(SOURCE INFORMATION)

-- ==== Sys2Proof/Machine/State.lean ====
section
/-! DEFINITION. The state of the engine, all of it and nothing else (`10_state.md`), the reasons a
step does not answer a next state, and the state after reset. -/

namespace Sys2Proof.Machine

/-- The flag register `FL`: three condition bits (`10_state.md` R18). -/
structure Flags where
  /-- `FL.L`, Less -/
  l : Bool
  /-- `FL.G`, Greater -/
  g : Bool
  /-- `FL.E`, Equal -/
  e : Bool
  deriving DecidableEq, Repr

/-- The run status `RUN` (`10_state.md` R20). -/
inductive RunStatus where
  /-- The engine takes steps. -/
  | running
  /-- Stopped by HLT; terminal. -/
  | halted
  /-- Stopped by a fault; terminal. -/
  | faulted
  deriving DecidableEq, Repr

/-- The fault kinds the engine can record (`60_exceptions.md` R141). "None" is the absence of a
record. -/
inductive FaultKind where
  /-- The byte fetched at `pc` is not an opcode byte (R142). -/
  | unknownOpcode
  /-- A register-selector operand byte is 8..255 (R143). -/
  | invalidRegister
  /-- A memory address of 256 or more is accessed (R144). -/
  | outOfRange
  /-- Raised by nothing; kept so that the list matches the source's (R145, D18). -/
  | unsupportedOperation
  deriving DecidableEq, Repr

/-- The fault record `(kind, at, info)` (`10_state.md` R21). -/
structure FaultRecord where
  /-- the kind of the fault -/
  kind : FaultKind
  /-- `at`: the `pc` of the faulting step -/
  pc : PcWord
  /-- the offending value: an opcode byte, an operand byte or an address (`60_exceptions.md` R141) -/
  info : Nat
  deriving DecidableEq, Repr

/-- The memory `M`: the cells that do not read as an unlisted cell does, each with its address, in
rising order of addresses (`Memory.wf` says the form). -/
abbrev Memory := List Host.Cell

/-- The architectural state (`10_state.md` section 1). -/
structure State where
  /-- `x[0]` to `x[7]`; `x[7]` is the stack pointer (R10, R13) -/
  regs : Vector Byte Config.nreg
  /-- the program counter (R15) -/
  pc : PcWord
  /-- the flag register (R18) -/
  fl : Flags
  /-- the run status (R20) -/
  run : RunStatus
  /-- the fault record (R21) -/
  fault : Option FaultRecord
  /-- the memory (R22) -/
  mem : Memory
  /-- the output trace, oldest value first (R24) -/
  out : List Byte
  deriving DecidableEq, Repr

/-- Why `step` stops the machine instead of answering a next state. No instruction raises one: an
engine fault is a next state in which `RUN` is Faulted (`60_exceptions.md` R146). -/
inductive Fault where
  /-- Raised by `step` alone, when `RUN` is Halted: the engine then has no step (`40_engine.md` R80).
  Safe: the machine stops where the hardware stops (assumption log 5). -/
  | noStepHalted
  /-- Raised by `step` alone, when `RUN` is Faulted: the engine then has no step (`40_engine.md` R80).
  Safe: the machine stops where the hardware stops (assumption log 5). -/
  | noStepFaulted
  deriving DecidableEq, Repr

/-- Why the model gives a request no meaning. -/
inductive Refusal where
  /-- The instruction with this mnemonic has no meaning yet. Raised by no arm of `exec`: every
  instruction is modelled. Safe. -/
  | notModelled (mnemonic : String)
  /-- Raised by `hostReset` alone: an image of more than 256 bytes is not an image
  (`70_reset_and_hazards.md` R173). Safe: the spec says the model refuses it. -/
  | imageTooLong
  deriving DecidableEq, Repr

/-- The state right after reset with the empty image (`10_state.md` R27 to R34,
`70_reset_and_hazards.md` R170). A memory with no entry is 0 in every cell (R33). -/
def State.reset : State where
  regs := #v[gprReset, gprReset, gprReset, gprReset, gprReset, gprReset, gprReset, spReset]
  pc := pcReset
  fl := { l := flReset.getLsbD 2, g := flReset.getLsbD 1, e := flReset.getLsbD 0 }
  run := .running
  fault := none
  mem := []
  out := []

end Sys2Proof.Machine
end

(End SOURCE INFORMATION)

§ **ACTIVITY**
The answer must consist of every line from the listing above that includes the word "when".

§ **TASK ANSWER**
  /-- Raised by `step` alone, when `RUN` is Halted: the engine then has no step (`40_engine.md` R80).
  /-- Raised by `step` alone, when `RUN` is Faulted: the engine then has no step (`40_engine.md` R80).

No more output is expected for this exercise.